[Dataset records]
************

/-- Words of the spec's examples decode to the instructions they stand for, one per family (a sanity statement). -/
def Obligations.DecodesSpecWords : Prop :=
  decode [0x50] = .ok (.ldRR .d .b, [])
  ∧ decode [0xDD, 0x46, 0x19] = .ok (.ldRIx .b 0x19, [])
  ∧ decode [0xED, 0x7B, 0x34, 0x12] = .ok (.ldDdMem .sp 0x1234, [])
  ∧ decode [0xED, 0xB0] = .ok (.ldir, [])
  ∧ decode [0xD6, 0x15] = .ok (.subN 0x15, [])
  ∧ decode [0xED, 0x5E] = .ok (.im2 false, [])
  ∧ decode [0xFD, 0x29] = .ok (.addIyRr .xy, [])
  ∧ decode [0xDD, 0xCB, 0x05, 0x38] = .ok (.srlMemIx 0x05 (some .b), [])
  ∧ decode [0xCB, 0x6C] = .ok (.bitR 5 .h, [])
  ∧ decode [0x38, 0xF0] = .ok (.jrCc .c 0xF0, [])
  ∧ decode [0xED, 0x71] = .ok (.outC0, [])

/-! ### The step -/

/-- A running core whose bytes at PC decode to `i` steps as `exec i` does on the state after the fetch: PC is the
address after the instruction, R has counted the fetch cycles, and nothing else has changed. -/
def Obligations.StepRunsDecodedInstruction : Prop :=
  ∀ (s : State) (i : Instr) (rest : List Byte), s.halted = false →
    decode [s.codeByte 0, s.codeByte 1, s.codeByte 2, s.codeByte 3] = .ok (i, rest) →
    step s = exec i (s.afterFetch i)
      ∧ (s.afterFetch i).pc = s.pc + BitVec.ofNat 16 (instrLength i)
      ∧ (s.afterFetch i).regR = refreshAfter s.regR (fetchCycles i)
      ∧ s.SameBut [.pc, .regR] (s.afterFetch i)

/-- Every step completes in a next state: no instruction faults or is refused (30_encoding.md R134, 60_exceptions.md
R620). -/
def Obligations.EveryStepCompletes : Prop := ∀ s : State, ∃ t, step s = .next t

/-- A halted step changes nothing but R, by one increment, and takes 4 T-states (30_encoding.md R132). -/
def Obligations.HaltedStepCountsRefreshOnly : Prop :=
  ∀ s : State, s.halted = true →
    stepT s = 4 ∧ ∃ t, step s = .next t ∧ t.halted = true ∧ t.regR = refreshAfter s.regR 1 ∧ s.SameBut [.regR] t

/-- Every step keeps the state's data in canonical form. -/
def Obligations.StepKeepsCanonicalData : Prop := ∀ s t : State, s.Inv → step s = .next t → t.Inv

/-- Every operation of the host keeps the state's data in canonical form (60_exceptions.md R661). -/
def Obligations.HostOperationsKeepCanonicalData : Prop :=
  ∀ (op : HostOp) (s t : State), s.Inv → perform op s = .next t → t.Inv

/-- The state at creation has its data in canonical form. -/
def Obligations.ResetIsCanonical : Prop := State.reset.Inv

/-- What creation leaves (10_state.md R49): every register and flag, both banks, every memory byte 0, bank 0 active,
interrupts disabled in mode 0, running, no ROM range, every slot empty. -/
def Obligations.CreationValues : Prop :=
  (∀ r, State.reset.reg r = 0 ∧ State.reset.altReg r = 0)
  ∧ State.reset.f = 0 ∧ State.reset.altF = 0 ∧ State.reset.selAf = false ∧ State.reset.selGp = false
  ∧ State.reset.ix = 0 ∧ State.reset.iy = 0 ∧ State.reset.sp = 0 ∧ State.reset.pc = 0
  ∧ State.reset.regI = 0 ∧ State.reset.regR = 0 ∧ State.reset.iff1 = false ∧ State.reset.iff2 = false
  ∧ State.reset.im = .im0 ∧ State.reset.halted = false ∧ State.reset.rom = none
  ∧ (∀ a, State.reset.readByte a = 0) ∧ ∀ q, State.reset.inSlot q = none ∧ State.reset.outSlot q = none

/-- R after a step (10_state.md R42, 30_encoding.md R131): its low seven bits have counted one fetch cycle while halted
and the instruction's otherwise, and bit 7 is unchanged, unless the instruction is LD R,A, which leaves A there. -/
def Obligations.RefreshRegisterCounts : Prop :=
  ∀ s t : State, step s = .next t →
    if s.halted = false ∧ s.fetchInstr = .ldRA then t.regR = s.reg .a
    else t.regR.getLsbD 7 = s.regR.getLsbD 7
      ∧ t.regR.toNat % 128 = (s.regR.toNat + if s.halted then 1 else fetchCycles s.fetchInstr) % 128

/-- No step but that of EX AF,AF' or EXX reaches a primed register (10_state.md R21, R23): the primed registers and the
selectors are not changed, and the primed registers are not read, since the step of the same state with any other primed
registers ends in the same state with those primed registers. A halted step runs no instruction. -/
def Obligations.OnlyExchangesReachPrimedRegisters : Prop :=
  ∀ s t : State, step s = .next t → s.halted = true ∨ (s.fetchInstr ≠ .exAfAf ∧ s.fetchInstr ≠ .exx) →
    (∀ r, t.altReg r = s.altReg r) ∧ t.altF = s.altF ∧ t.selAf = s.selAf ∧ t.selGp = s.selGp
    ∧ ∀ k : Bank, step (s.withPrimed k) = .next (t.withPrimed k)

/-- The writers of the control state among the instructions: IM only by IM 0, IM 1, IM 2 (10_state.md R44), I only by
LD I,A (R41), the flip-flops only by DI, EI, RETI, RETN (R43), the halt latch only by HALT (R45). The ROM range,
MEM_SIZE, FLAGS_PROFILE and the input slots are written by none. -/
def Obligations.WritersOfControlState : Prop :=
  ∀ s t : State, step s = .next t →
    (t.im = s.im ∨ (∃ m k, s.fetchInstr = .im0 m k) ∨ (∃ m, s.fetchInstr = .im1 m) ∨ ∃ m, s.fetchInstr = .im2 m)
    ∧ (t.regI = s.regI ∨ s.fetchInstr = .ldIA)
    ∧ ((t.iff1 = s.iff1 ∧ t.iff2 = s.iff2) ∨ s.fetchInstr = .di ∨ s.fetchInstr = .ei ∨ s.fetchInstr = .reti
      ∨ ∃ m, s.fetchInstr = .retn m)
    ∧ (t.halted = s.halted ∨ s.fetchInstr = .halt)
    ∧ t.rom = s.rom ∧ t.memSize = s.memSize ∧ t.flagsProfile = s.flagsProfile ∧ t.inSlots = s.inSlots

************

Problem requirements: When you reach the line holding "(.im2 false, [])" in the records above, begin reproducing exactly, stop after the line holding "16 (instrLength i)", and output nothing else.

Response box:
  ∧ decode [0xED, 0x5E] = .ok (.im2 false, [])
  ∧ decode [0xFD, 0x29] = .ok (.addIyRr .xy, [])
  ∧ decode [0xDD, 0xCB, 0x05, 0x38] = .ok (.srlMemIx 0x05 (some .b), [])
  ∧ decode [0xCB, 0x6C] = .ok (.bitR 5 .h, [])
  ∧ decode [0x38, 0xF0] = .ok (.jrCc .c 0xF0, [])
  ∧ decode [0xED, 0x71] = .ok (.outC0, [])

/-! ### The step -/

/-- A running core whose bytes at PC decode to `i` steps as `exec i` does on the state after the fetch: PC is the
address after the instruction, R has counted the fetch cycles, and nothing else has changed. -/
def Obligations.StepRunsDecodedInstruction : Prop :=
  ∀ (s : State) (i : Instr) (rest : List Byte), s.halted = false →
    decode [s.codeByte 0, s.codeByte 1, s.codeByte 2, s.codeByte 3] = .ok (i, rest) →
    step s = exec i (s.afterFetch i)
      ∧ (s.afterFetch i).pc = s.pc + BitVec.ofNat 16 (instrLength i)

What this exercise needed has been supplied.